◆ Problem requirements:
Using the listing below, extract each line that has the word "column" in it.

____

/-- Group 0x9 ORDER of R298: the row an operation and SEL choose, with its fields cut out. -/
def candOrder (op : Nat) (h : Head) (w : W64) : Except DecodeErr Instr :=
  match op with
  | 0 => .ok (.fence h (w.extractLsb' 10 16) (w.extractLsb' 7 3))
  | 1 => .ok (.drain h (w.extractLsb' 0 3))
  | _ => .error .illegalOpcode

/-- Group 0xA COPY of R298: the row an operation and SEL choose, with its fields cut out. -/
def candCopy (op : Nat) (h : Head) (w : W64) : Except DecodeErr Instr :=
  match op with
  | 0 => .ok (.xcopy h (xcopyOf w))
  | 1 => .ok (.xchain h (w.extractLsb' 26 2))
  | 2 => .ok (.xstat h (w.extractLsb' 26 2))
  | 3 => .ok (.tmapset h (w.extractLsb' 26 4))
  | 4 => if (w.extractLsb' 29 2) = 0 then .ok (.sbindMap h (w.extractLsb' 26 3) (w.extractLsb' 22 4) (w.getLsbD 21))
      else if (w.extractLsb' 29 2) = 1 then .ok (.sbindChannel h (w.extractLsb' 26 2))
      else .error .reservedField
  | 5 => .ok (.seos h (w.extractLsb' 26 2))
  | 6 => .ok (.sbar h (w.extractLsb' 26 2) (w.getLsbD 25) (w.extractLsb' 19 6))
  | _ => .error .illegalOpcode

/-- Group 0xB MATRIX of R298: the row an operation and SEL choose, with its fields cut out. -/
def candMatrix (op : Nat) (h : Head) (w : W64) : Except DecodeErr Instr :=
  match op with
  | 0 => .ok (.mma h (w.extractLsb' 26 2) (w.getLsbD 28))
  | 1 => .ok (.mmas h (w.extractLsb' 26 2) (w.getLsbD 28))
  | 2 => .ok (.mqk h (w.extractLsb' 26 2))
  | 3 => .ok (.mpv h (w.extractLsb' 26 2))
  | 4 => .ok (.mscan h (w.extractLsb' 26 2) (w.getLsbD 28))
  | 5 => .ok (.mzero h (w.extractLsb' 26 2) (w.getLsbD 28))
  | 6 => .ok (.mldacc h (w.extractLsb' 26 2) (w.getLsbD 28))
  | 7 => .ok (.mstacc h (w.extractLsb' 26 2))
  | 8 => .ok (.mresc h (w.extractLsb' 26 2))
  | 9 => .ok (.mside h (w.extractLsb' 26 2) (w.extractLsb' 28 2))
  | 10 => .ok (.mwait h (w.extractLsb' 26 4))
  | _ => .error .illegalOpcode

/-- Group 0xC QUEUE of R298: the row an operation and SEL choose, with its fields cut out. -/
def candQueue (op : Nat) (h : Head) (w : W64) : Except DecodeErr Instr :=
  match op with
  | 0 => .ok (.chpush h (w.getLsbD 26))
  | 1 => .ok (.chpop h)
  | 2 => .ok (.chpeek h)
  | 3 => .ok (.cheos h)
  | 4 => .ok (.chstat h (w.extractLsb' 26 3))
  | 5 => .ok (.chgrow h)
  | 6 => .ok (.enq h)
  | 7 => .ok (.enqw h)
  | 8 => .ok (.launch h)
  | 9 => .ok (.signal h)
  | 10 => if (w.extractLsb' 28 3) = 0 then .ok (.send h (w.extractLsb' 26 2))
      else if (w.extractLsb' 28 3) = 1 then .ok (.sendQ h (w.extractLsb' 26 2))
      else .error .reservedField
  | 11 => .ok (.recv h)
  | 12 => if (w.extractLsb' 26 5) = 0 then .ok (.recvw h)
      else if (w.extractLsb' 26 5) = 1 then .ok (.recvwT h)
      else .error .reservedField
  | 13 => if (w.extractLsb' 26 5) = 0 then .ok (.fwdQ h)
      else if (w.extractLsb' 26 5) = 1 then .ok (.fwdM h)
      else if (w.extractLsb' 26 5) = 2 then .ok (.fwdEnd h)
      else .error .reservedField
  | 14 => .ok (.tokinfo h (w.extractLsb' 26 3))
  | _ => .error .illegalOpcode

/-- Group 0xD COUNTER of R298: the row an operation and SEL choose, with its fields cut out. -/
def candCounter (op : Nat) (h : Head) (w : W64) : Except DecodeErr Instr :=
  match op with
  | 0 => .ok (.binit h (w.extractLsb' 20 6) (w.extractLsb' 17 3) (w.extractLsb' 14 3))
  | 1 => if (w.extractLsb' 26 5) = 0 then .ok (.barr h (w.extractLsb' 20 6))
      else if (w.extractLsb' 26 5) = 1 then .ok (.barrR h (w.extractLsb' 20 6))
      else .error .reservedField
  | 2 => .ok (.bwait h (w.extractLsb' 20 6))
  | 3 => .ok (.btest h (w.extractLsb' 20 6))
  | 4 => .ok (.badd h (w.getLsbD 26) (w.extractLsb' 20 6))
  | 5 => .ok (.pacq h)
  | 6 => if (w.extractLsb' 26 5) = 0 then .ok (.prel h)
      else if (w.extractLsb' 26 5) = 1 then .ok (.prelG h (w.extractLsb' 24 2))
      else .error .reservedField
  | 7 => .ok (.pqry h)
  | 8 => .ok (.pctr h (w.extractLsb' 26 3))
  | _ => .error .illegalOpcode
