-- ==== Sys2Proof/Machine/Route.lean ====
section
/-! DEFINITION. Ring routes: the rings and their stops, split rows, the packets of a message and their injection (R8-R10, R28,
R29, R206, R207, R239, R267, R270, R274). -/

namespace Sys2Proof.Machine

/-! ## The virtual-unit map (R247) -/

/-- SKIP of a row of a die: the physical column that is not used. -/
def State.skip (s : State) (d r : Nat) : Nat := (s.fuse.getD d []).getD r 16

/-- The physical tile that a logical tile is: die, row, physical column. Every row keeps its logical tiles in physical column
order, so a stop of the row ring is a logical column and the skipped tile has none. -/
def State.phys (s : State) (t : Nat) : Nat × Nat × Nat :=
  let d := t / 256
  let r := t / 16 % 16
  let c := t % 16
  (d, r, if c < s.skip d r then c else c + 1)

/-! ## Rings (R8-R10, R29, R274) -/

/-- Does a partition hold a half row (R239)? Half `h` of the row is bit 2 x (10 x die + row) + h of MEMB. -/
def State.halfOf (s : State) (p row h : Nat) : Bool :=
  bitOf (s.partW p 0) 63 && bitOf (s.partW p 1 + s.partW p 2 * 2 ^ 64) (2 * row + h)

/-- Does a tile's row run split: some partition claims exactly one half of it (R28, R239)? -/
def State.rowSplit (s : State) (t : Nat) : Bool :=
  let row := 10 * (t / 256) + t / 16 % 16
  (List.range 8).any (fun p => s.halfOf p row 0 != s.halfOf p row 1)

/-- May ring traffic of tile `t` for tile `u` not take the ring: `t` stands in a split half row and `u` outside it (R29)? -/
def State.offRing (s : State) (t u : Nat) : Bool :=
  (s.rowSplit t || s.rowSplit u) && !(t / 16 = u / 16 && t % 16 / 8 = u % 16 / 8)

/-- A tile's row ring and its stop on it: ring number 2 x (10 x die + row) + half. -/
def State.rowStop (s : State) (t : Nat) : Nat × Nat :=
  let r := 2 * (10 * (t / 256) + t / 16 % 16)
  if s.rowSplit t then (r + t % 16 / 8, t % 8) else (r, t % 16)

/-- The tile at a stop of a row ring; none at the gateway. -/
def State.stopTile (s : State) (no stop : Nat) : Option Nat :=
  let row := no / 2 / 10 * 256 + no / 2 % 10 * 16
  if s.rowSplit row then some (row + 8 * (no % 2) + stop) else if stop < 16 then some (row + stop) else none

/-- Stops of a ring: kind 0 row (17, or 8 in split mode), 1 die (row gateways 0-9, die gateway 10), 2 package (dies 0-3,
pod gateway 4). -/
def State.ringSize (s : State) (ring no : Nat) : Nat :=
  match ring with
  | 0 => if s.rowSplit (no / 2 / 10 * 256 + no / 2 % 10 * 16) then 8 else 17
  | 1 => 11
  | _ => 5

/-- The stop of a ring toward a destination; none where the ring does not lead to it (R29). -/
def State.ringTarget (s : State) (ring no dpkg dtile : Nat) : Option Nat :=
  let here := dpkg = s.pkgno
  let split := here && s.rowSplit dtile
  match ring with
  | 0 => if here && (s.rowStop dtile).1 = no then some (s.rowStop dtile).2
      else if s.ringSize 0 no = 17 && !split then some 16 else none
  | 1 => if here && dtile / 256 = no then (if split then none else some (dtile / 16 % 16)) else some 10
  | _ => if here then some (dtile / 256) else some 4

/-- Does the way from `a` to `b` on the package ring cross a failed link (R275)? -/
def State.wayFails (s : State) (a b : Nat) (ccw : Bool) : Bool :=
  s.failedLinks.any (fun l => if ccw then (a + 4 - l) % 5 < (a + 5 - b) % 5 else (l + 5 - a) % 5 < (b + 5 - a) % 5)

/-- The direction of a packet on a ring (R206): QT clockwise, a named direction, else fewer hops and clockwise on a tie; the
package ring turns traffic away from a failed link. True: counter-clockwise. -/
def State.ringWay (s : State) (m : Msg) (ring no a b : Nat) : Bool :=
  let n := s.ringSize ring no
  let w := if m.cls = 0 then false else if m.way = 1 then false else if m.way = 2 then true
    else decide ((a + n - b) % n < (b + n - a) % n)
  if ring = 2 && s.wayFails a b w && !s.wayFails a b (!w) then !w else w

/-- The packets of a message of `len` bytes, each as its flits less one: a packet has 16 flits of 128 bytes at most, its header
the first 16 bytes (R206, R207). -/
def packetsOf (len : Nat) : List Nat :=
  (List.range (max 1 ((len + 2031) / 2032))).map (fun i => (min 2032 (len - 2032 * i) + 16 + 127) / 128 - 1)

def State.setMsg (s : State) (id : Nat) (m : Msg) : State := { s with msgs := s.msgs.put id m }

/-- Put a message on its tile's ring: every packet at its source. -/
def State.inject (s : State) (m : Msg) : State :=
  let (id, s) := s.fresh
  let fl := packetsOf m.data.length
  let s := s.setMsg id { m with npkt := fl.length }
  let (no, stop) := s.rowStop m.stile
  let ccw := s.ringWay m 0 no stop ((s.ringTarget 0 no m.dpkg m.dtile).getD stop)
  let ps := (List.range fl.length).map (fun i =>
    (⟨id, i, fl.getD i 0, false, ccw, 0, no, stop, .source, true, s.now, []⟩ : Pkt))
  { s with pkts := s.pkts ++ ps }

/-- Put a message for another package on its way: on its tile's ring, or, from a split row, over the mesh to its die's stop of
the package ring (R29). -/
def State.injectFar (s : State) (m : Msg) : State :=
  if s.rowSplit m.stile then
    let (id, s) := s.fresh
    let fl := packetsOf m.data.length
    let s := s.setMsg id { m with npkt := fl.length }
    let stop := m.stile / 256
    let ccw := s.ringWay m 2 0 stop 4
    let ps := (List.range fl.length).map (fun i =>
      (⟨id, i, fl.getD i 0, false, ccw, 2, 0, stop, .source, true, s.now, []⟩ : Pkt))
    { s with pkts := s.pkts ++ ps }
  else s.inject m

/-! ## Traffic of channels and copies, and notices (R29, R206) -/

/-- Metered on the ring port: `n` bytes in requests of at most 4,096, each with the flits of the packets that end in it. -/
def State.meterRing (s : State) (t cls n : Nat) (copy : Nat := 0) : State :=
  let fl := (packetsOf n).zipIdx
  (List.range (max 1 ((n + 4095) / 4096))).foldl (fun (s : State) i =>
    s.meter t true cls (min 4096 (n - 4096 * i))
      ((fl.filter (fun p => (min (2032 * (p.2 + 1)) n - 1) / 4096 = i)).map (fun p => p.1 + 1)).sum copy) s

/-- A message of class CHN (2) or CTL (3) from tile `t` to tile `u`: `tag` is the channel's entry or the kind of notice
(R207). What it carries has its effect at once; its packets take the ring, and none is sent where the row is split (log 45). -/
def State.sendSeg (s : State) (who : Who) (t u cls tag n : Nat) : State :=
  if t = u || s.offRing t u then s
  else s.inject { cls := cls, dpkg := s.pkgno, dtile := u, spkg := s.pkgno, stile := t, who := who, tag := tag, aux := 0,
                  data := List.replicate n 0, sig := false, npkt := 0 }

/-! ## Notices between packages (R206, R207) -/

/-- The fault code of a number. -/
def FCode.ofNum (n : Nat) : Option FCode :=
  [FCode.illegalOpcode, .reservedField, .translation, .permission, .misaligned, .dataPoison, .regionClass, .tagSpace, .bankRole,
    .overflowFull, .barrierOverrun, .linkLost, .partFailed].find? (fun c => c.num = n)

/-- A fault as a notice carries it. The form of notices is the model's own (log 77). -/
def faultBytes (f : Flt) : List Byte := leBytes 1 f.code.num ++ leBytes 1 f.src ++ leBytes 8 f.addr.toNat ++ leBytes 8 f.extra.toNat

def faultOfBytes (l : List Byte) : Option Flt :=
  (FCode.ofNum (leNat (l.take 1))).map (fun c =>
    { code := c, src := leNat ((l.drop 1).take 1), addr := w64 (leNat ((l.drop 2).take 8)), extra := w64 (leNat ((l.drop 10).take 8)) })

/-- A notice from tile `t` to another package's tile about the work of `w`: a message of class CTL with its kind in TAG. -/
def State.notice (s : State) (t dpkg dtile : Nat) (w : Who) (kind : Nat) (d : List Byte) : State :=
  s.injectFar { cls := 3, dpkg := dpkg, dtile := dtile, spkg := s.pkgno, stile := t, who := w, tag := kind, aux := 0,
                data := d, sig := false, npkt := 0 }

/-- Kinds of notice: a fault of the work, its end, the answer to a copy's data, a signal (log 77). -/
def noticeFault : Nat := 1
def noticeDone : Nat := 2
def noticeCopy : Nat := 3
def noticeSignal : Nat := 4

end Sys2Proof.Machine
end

____

◆ Solution:
/-- SKIP of a row of a die: the physical column that is not used. -/
/-- The physical tile that a logical tile is: die, row, physical column. Every row keeps its logical tiles in physical column
order, so a stop of the row ring is a logical column and the skipped tile has none. -/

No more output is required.